CONTENIDO LITERAL

(Fragmento de "Princesa de las llamas [la]", novela de Ru Emerson. Derechos de autor 1990, Ru Emerson)

1

Elfrid soltó poco a poco el aire inspirado, mientras la tercera esfera tomaba cuerpo y quedaba suspendida junto a las otras dos - iridiscentes, luminosas- en la penumbra del palco de los juglares. Sentía adormecida una pierna; cambió de posición con cuidado, ojos y mente concentrados en la temblorosa imagen que flotaba, al alcance de su mano, sobre el majestuoso salón de Alster. Bien. Entonces, pues...
Frunció el ceño. Intentar tener una visión clara era buscarse un dolor de cabeza. Pero quizás esta vez...
De pronto, en el globo de la izquierda y en el de la derecha aparecieron dos tenues figuras: un hombre y una mujer. Una sonrisa curvó los labios de Elfrid y fue rápidamente reprimida a medida que los hologramas se difuminaban. Madre. Padre. Después de todo, su instructor estaba equivocado y Rolend tenía razón: empezar con imágenes conocidas, hasta lograr una visión clara; y después volver a los ejercicios, una vez que ya se había tenido la experiencia.
En el globo central, una diminuta llama iluminaba las figuras laterales y a la muchacha que las modelaba: dieciséis años, tal vez, aunque era tan delgada que podría haber sido más joven. Sólo los ojos grises, de mirada grave y solemne, lo desmentían.
Una hora dedicada a este ejercicio también producía dolor de cabeza. Los llamados Dones Reales lo producían, si se perfeccionaban como ella perfeccionaba los suyos. La verdad es que era probable que nunca la convocarían para usarlos oficialmente. Pero ella había desmentido con su práctica a los que afirmaban que para conquistar los Dones era requisito indispensable tener sangre real por vía paterna y materna. En comparación con esta forma avanzada de la Luz Difusa, el Aura casi no requería entrenamiento ni esfuerzo alguno; la Llama, rara vez algo más que una débil chispa, aun en los descendientes más fuertes de Alster, era un juego de niños; y la Adivinación, apenas un ejercicio aburrido.

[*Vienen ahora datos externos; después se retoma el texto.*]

/-- What SEARCH reads as it begins. -/
def searchIns (j : Job) (x : Index) : List Span :=
  let p := x.p
  let qn := j.fld 40 2
  let fmt := j.fmt 16
  let vb := x.dim * elemSize fmt
  let cb := x.c * centroidBytes x.dim x.w
  [rd p (j.va 16) (qn * vb), rd p (x.base + 4096) cb] ++ (if j.va 32 = 0 then [] else [rd p (j.va 32) (32 * qn)])

/-- SEARCH (R304, R306, R318): with the snapshot and the generation that it found as it began, it ranks the lists and asks for their
pages. -/
def execSearch (id : Nat) (s : State) : Out :=
  runOp s id 0x0904 (fun j =>
    match indexNamed s j with
    | none => finish s id (fieldErr 12)
    | some x0 =>
      let x := boundIndex s id x0
      let p := x.p
      let qn := j.fld 40 2
      let np := j.fld 44 2
      let q16 := j.bits 46 0 1 == 1
      let fmt := j.fmt 16
      let vb := x.dim * elemSize fmt
      let out := resultSpan p j
      match searchErr s j x with
      | some e => finish s id e
      | none => match idxErr s p false with
        | some c => tierFail s id [] c x.id
        | none =>
          let cb := x.c * centroidBytes x.dim x.w
          let ins := searchIns j x
          withMemOr s id (ins ++ [out]) (fun c o => tierFail s id [] c o) (fun s =>
            let flt (i o : Nat) : DWord := if j.va 32 = 0 then 0 else BitVec.ofNat 64 (numAt s p (j.va 32 + 32 * i + o) 8)
            let one (i : Nat) : Query :=
              let bs := bytesAt s p (j.va 16 + i * vb) vb
              let q := queryVec fmt q16 bs
              let soil := soiledAt s p (j.va 16 + i * vb) vb || soiledAt s p (x.base + 4096) cb ||
                (j.va 32 != 0 && soiledAt s p (j.va 32 + 32 * i) 32)
              let pages := if q.nan then [] else ((rankLists s x q).take np).flatMap (fun l => listPages x l (x.list l).length) ++
                listPages x 0xFFFF x.side.length
              ⟨bs, flt i 0, flt i 8, flt i 16, soil, q.nan, pages, [], [], 0, 0⟩
            let y : Search := ⟨id, p, x.id, x.gen, x.visible, x.lists, x.side, x.places, x.tombs, x.voids, (List.range qn).map one⟩
            let c := (coreAt s p (j.fld 47 1)).getD 0
            let steps := cdiv (qn * x.c * x.dim) 16384
            let s1 := ranOn (coreCount s c 11 steps) id c steps ((ins.map (fun e => e.len)).sum)
            let s2 := askContexts (keepRunning { s1 with tm := { s1.tm with searches := s1.tm.searches ++ [y] } } id) id
            match searchDue s2 id with
            | some z => endSearch s2 j z
            | none => s2))

/-- A record of list l meets a query (R304, R306, R307). -/
def meetRecord (x : Search) (idx : Index) (j : Job) (v : PQuery) (ch l : Nat) (lost : Bool) (q : Query) (r : Rec) : Query :=
  let q1 := { q with seen := q.seen + 1 }
  if lost || r.soil then { q1 with soiled := q.soiled + 1 }
  else
    let pass := r.label &&& q.all == q.all && r.label &&& q.none == 0 && (q.any == 0 || r.label &&& q.any != 0)
    let seen := decide (r.num ≤ x.snap) && !voided x.voids r.num &&
      !x.tombs.any (fun t => t.item == r.item && decide (r.num < t.num) && decide (t.num ≤ x.snap))
    let c : Cand := ⟨distOf idx.dist idx.dim idx.w v r.codes r.scales, r.item, r.num, l⟩
    if pass && seen then { q1 with best := tset (fun _ => []) q.best ch (insertCand idx.dist (j.fld 42 2) c (tget (fun _ => []) q.best ch)) }
    else q1

/-- Page j of list l reaches a query of a search. -/
def meetPage (s : State) (x : Search) (ch l pg : Nat) (lost : Bool) (q : Query) : Query :=
  if q.ctxs.contains ch && q.pages.contains (ch, l, pg) then
    match indexOf s x.p x.obj, job? s x.job with
    | some idx, some j =>
      let rs := ((if l = 0xFFFF then x.side else tget (fun _ => []) x.lists l).drop (pg * idx.perPage)).take idx.perPage
      let v := queryVec (j.fmt 16) (j.bits 46 0 1 == 1) q.vec
      rs.foldl (meetRecord x idx j v ch l lost) { q with pages := q.pages.filter (fun e => e != (ch, l, pg)) }
    | _, _ => q
  else q

/-- The page that channel ch reads next: of the context that asked first. -/
def nextPage (s : State) (ch : Nat) : Option (Search × Nat × Nat) :=
  s.tm.asks.findSome? (fun id => (s.tm.searches.find? (fun x => x.job == id)).bind (fun x => x.queries.findSome? (fun q =>
    if q.ctxs.contains ch then (q.pages.find? (fun e => e.1 == ch)).map (fun e => (x, e.2.1, e.2.2)) else none)))

/-- Pages rebuilt from their stripes' parity are counted (08 R282, R296). -/
def noteRebuilt (s : State) (n : Nat) : State := stainIf (n != 0) (addCnt s rRebuilt n) rDtStain 0

/-- Page pg of list l of search x reaches every context of the channel that has asked for that page, of searches on either generation that
hold it (R295, R311). -/
def servePage (s : State) (ch : Nat) (x : Search) (l pg : Nat) (lost : Bool) : State :=
  let a (y : Search) : Nat := tget (fun _ => 0) y.places (pageKey l pg)
  { s with tm := { s.tm with searches := s.tm.searches.map (fun y =>
      if y.p = x.p ∧ y.obj = x.obj ∧ a y = a x then { y with queries := y.queries.map (meetPage s y ch l pg lost) } else y) } }

/-- Searches whose every page has come end. -/
def endSearches (s : State) : State :=
  (s.tm.searches.map (fun y => y.job)).foldl (fun t id => match searchDue t id, job? t id with
    | some y, some j => endSearch t j y
    | _, _ => t) s

/-- A page has come on channel ch of the carrier: it counts (R321, 14 R440), and what waits for contexts goes on (R309). -/
def noteArrival (s : State) (ch : Nat) (lost rebuilt : Bool) : State :=
  grantContexts (noteRebuilt (stainIf lost (addCnt (count s (1392 + 2 * ch) 1) rPagesRead 1) rDtStain 1) (if rebuilt then 1 else 0))

/-- Records that the searches have evaluated. -/
def recordsSeen (s : State) : Nat := ((s.tm.searches.flatMap (fun y => y.queries)).map (fun q => q.seen)).sum

/-- The memory of contexts of channel ch, by descriptor and query, cannot be corrected (R317): what they held is excluded. -/
def loseContexts (s : State) (ch : Nat) (ue : List (Nat × Nat)) : State :=
  let hit (x : Search) (i : Nat) (q : Query) : Bool := ue.contains (x.job, i) && q.ctxs.contains ch
  let any := s.tm.searches.any (fun x => (x.queries.zipIdx).any (fun e => hit x e.2 e.1))
  stainIf any { s with tm := { s.tm with searches := s.tm.searches.map (fun x => { x with
    queries := (x.queries.zipIdx).map (fun e => if hit x e.2 e.1 then
      { e.1 with best := tset (fun _ => []) e.1.best ch [], soiled := e.1.soiled + 1 } else e.1) }) } } rDtStain 6

/-- SORT_PAGE_ARRIVAL (R294, R295, R306, R317, 06 R202): one read serves every context that has asked for the page; leaf evaluations come
first. -/
def execSortPageArrival (ch : Fin 32) (x : FlashRead) (s0 : State) : Out :=
  let s := loseContexts s0 ch.val x.ue
  .next (if !deepReady s0 then s0 else
    match nextLeaves s ch.val with
    | some (w, e) => noteArrival (meetLeaves s ch.val w e x.lost) ch.val x.lost x.rebuilt
    | none => match nextPage s ch.val with
      | none => s
      | some (y, l, pg) =>
        let s1 := servePage s ch.val y l pg x.lost
        endSearches (noteArrival (count s1 1483 (recordsSeen s1 - recordsSeen s)) ch.val x.lost x.rebuilt))

/-! ## Merge (R311, R312) -/

/-- Whether tombstones numbered at or below n hide a record (R304, R311). -/
def hidden (ts : List Tomb) (n : Nat) (r : Rec) : Bool :=
  ts.any (fun t => t.item == r.item && decide (r.num < t.num) && decide (t.num ≤ n))

/-- The list whose centroid ranks first for a record, taken as dequantised (R311; notes/assumptions/35.md). -/
def homeList (s : State) (x : Index) (r : Rec) : Nat :=
  ((List.range x.c).foldl (fun (b : Option (Nat × Nat)) c =>
    let m := centroidAt s x c
    let d := distBy x.dist x.dim (vecElem x.w r.codes r.scales) (vecElem x.w m.1 m.2)
    match b with
    | none => some (d, c)
    | some e => if better x.dist d e.1 then some (d, c) else some e) none).elim 0 (fun e => e.2)

/-- The lists of the shadow generation with the merge point n, and how many were rewritten (R311). -/
def mergeLists (s : State) (x : Index) (n : Nat) : Tab (List Rec) × Nat :=
  let keep (r : Rec) : Bool := !hidden x.tombs n r && !voided x.voids r.num
  let new := (x.side.filter (fun r => decide (r.num ≤ n) && keep r)).map (fun r => (homeList s x r, r))
  (List.range x.c).foldl (fun (acc : Tab (List Rec) × Nat) l =>
    let old := x.list l
    let now := old.filter keep ++ (new.filter (fun e => e.1 == l)).map (fun e => e.2)
    (tset (fun _ => []) acc.1 l now, acc.2 + (if now = old then 0 else 1))) ([], 0)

Pero el raro Toque Curador, eso sí era algo que valdría la pena desarrollar. ¡Eso le enseñaría a Sedry! Desde luego, para trabajarlo tendría que conseguir a alguien dispuesto a soportar el toque de una bastarda. No era imposible.

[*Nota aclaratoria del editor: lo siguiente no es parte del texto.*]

/-- The program that slot k of partition p holds for the run j: none once an unload has begun before it (R367). -/
def tpFor (s : State) (p k : Nat) (j : Job) : Option TpProg :=
  if (tpUnloads s p k).any (fun x => decide (x.order < j.order)) then none else tpSlot s p k

/-- The runs that began before the unload j of their program, and complete with it (R367). -/
def tpUsers (s : State) (p k : Nat) (j : Job) : List Job := begunOf s p 0x0A12 (fun x => x.bits 48 0 6 == k && decide (x.order < j.order))

/-! ## The nest (R353-R356) -/

/-- The ranges of the four dimensions at a point of the nest: where each starts and how much it covers. -/
structure Rng where
  st : Nat → Nat
  ln : Nat → Nat

/-- Iteration i of a loop over a dimension. -/
def Rng.narrow (r : Rng) (dim ext i : Nat) : Rng :=
  ⟨fun d => if d = dim then r.st d + i * ext else r.st d, fun d => if d = dim then ext else r.ln d⟩

/-- The iterations of loops, outermost first (R353). -/
def nest : List TpLoop → Rng → List Rng
  | [], r => [r]
  | l :: ls, r => (List.range (cdiv (r.ln l.dim) l.ext)).flatMap (fun i => nest ls (r.narrow l.dim l.ext i))

/-- The loops of a level, in nest order. -/
def TpProg.at (g : TpProg) (level : Nat) : List TpLoop := g.loops.filter (fun l => l.level == level)

/-- The extent of the innermost loop of a dimension among loops. -/
def innermost (ls : List TpLoop) (dim : Nat) : Option Nat := ((ls.filter (fun l => l.dim == dim)).getLast?).map (fun l => l.ext)

/-- The loops outside D, the outermost K loop or the innermost position of level 1 (R360). -/
def TpProg.outside (g : TpProg) : List TpLoop :=
  if g.loops.any (fun l => l.dim == 2) then g.loops.takeWhile (fun l => l.dim != 2) else g.at 2 ++ g.at 1

/-- The slot columns of one row tile's output over N_live columns (R360). -/
def TpProg.tileCols (g : TpProg) (nlive : Nat) : Nat :=
  cdiv (cdiv nlive (2 ^ g.fold)) (maskArrs g.mask).length * 2 ^ g.fold * (if g.held = 1 then 1 else 2)

/-- U (R360), for the sizes M and N. -/
def TpProg.accNeed (g : TpProg) (M N : Nat) : Nat :=
  let mlive := (innermost g.outside 0).getD M
  cdiv mlive ((innermost g.loops 0).getD M) * g.tileCols ((innermost g.outside 1).getD N)

/-- One buffer half in bytes (R361), for the sizes M and K. -/
def TpProg.halfNeed (g : TpProg) (M K : Nat) : Nat :=
  let m2 := (innermost (g.at 2) 0).getD M
  m2 * (innermost (g.at 2) 2).getD K * elemSize g.held + (if g.held = 1 then 4 * m2 else 0)

/-- The issue check (R362) with the buffer base. -/
def issueCheck (g : TpProg) (M N K base : Nat) : Option Ending :=
  let w := effWidth g.stream g.guard
  let need := g.halfNeed M K * (if g.double then 2 else 1)
  firstErr [chk (decide (2 ^ (40 - w) < roundUp K 32)) (shapeErr 1 w),
    chk (!g.needle && decide (2048 < g.base + g.accNeed M N)) (shapeErr 2 (g.base + g.accNeed M N)),
    chk (decide (bufBytes < base + need)) (shapeErr 3 (cdiv need (2 ^ 20)))]

/-- Whether a size of a dimension without a loop breaks the innermost extents (R354). -/
def sizeBad (g : TpProg) (dim v : Nat) : Bool :=
  if g.needle then (if dim = 0 then decide (16 < v) else if dim = 2 then decide (65536 < v) else g.loops.all (fun l => l.dim != 1) && decide (65535 < v))
  else g.loops.all (fun l => l.dim != dim) && (if dim = 0 then decide (256 < v) else if dim = 1 then decide (65535 < v)
    else v % 32 != 0 || decide (256 / 2 ^ g.fold < v))

/-! ## The loader (R365, R366) -/

/-- The program that a header and loop entries spell. -/
def tpParse (hd : Nat) (ls : List Nat) : TpProg :=
  let b (o lo n : Nat) : Nat := bitsOf hd (8 * o + lo) n
  let level (i : Nat) : Nat := if i < b 4 0 4 then 2 else if i < b 4 0 4 + b 3 4 4 then 1 else 0
  ⟨b 2 0 8 == 1, b 5 0 2, b 5 2 1 == 1, b 5 3 1 == 1, b 5 4 1 == 1, b 5 5 2, b 6 0 8, b 7 0 8, b 8 0 8, b 9 0 4, b 9 4 4, b 10 0 11,
    b 12 0 24, b 16 0 24, b 20 0 24,
    (ls.zipIdx).map (fun e => ⟨level e.2, bitsOf e.1 0 2, bitOf e.1 2, bitsOf e.1 8 24⟩)⟩

/-- HEADER: the lowest header byte that is invalid. -/
def tpHeaderBad (hd : Nat) : Option Nat :=
  let b (o lo n : Nat) : Nat := bitsOf hd (8 * o + lo) n
  let nd := b 2 0 8 == 1
  ([bad (b 0 0 16 != 1) 0, bad (decide (1 < b 2 0 8)) 2, bad (b 4 4 4 != 0) 4,
    bad (b 5 7 1 != 0 || (nd && b 5 0 2 != 0)) 5, bad (b 6 0 8 == 0 || decide (4 < b 6 0 8)) 6, bad (!isStreamed (b 7 0 8)) 7,
    bad (!isFloat (b 8 0 8)) 8, bad ((b 9 0 4 == 0) != nd || (nd && b 9 4 4 != 8)) 9, bad (nd && b 10 0 16 != 0) 10,
    bad (b 11 3 5 != 0) 11, bad (b 15 0 8 != 0) 15, bad (b 19 0 8 != 0) 19] ++
    (List.range 41).map (fun i => bad (b (23 + i) 0 8 != 0) (23 + i))).findSome? id

/-- Whether loop i breaks LOOP_DIM (R354, R355); `ls`: every entry. -/
def loopDimBad (g : TpProg) (ls : List Nat) (i : Nat) : Bool :=
  let l := g.loops.getD i ⟨0, 0, false, 0⟩
  bitsOf (ls.getD i 0) 3 5 != 0 ||
  (if l.dim = 0 then g.needle || l.level == 0 else if l.dim = 2 then g.needle || l.level == 0 else l.dim == 3 && l.level != 2) ||
  (l.dim == 3 && (g.loops.take i).any (fun k => k.dim == 3)) || (l.split && (i != 0 || l.level != 2 || l.dim == 2))

/-- Whether loop i breaks NESTING (R354). -/
def nestBad (g : TpProg) (i : Nat) : Bool :=
  let l := g.loops.getD i ⟨0, 0, false, 0⟩
  let inner := (g.loops.drop (i + 1)).all (fun k => k.dim != l.dim)
  let outer := innermost (g.loops.take i) l.dim
  l.ext == 0 || outer.any (fun o => o % l.ext != 0) ||
  (if l.dim = 3 then l.ext != 1
   else inner && (if l.dim = 0 then decide (256 < l.ext) else if l.dim = 1 then decide (65535 < l.ext)
     else l.ext % 32 != 0 || decide (256 / 2 ^ g.fold < l.ext)))

/-- What the loader finds in an image: a code and its data (R366). -/
def tpLoaderErr (hd : Nat) (ls : List Nat) (busy : Bool) : Option (Nat × Nat) :=
  let b (o lo n : Nat) : Nat := bitsOf hd (8 * o + lo) n
  let g := tpParse hd ls
  let loop (f : Nat → Bool) : Option Nat := (List.range g.loops.length).find? f
  let coded (k : Nat) (o : Option Nat) : Option (Nat × Nat) := o.map (fun d => (k, d))
  [coded 1 (tpHeaderBad hd),
   coded 2 ([bad (decide (8 < b 4 0 4)) 2, bad (decide (8 < b 3 4 4)) 1, bad (decide (8 < b 3 0 4)) 0].findSome? id),
   coded 3 (loop (loopDimBad g ls)), coded 4 (loop (nestBad g)),
   coded 5 (loop (fun i => (g.loops.getD i ⟨0, 0, false, 0⟩).dim == 3 && (g.loops.take i).any (fun k => k.dim == 2))),
   coded 6 ((List.range 3).find? (fun d => let v := if d = 0 then g.m else if d = 1 then g.n else g.k
     v != 0 && sizeBad g d v)),
   if busy then some (7, 0) else none].findSome? id

/-- TP_LOAD_RESULT(p) as a load of slot k completes; what the spec does not state is free (notes/assumptions/26.md). -/
def tpResult (s : State) (p k : Nat) (r : Option (Nat × Nat)) : State :=
  let x := drawWord s
  let s1 := if r.isSome then s else x.2
  let y := r.getD (bitsOf x.1.toNat 0 8, bitsOf x.1.toNat 16 16)
  wreg s1 (rTpLoad p) (BitVec.ofNat 32 (y.1 % 256 + 2 ^ 8 * k + 2 ^ 16 * (y.2 % 65536)))

/-- What TP_LOAD reads: the header and its loops (R365). -/
def tpLoadSpans (s : State) (j : Job) : List Span :=
  let p := part s j
  let a := j.va 16
  let hd := numAt s p a 64
  let n := min 24 (bitsOf hd 24 4 + bitsOf hd 28 4 + bitsOf hd 32 4)
  [rd p a (64 + 4 * n)]

/-- TP_LOAD (R365, R366); of two loads into one slot the one that began first goes first (R367). -/
def execTpLoad (id : Nat) (s : State) : Out :=
  runOp s id 0x0A10 (fun j =>
    let p := part s j
    let a := j.va 16
    let k := j.bits 24 0 6
    match tpLoadErr j with
    | some e => finish (tpResult s p k none) id e
    | none =>
      if (tpLoads s p k).any (fun x => decide (x.order < j.order)) then markWaits s id
      else
        let hd := numAt s p a 64
        let n := min 24 (bitsOf hd 24 4 + bitsOf hd 28 4 + bitsOf hd 32 4)
        let spans := tpLoadSpans s j
        withMemOr s id spans (fun cause oid => tierFail (tpResult s p k none) id spans cause oid) (fun s =>
          let ls := (List.range n).map (fun i => numAt s p (a + 64 + 4 * i) 4)
          let busy := (tpSlot s p k).isSome || (tpUnloads s p k).any (fun x => decide (x.order < j.order))
          match tpLoaderErr hd ls busy with
          | some r => finish (tpResult s p k (some r)) id (fieldErr 16)
          | none =>
            let g := tpParse hd ls
            let t := tpResult s p k (some (0, 0))
            match (if g.m ≠ 0 ∧ g.n ≠ 0 ∧ g.k ≠ 0 then issueCheck g g.m g.n g.k 0 else none) with
            | some e => finish t id e
            | none => finish (setTpSlot t p k (some g)) id (stDone, 0)))

/-- Whether the unload j may end: loads and runs that began before it are over (R367). -/
def unloadDue (s : State) (j : Job) : Bool :=
  let p := part s j
  let k := j.bits 24 0 6
  (tpUsers s p k j).isEmpty && (tpLoads s p k).all (fun x => decide (j.order < x.order))

/-- TP_UNLOAD (R367): it runs until the runs of its program are over. -/
def execTpUnload (id : Nat) (s : State) : Out :=
  runOp s id 0x0A11 (fun j =>
    match tpUnloadErr j with
    | some e => finish s id e
    | none => if unloadDue s j then finish (setTpSlot s (part s j) (j.bits 24 0 6) none) id (stDone, 0) else keepRunning s id)

/-! ## Runs (R357-R362, R376, R377) -/

/-- A run: its program with its sizes and addresses. -/
structure TpRun where
  g : TpProg
  p : Nat
  M : Nat
  N : Nat
  K : Nat
  E : Nat
  x : Nat
  w : Nat
  ws : Nat
  y : Nat
  list : Nat
  xs : Nat
  wst : Nat
  sst : Nat
  ys : Nat
  zoff : Nat
  base : Nat
  pad : Nat
  deriving DecidableEq, Repr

La visión vaciló otra vez; impaciente, dejó de lado la febril charla mental, los trillados pensamientos. Sus ojos pasaron con orgullo de un rostro sonriente al otro.
- ¡Elfrid! ¿Dónde estás, niña? ¡Elfrid! - se oyó de pronto.
Los hologramas se desvanecieron, los globos que los habían contenido estallaron como pinchados por un alfiler. Al resplandecer la Llama, el globo central soltó un breve destello, y luego se apagó. Maldición. Elfrid suspiró al oír la voz de Panderic, cascada por la edad y con acento malhumorado, resonar por el estrecho pasillo. Entonces estiró sus largas piernas y se deslizó del elevado alféizar. Era inútil ignorar a la vieja mujer; como Ama de los hijos de Alster, Panderic conocía casi todos los escondites de aquella parte del castillo, y se daría cuenta de que ella estaba evitándola. Y durante muchos días le haría la vida imposible. Soltó su amplio vestido, que por comodidad llevaba recogido en el ancho cinturón liso, hasta que le cubrió los tobillos.
- ¿Panderic? - La voz de Elfrid era baja y algo ronca, y tuvo que repetir su nombre al verla aparecer: Panderic era bastante sorda.
- ¿Qué haces aquí? ¿Quieres que me gaste las suelas buscándote? - Irritada, se acomodó los mechones grises que habían escapado de su cofia y que la humedad pegaba sobre la tosca frente- . El Rey quiere verte, ahora mismo, (aunque él sabrá para qué) - añadió farfullando y mirándose las manos fuertes y arrugadas.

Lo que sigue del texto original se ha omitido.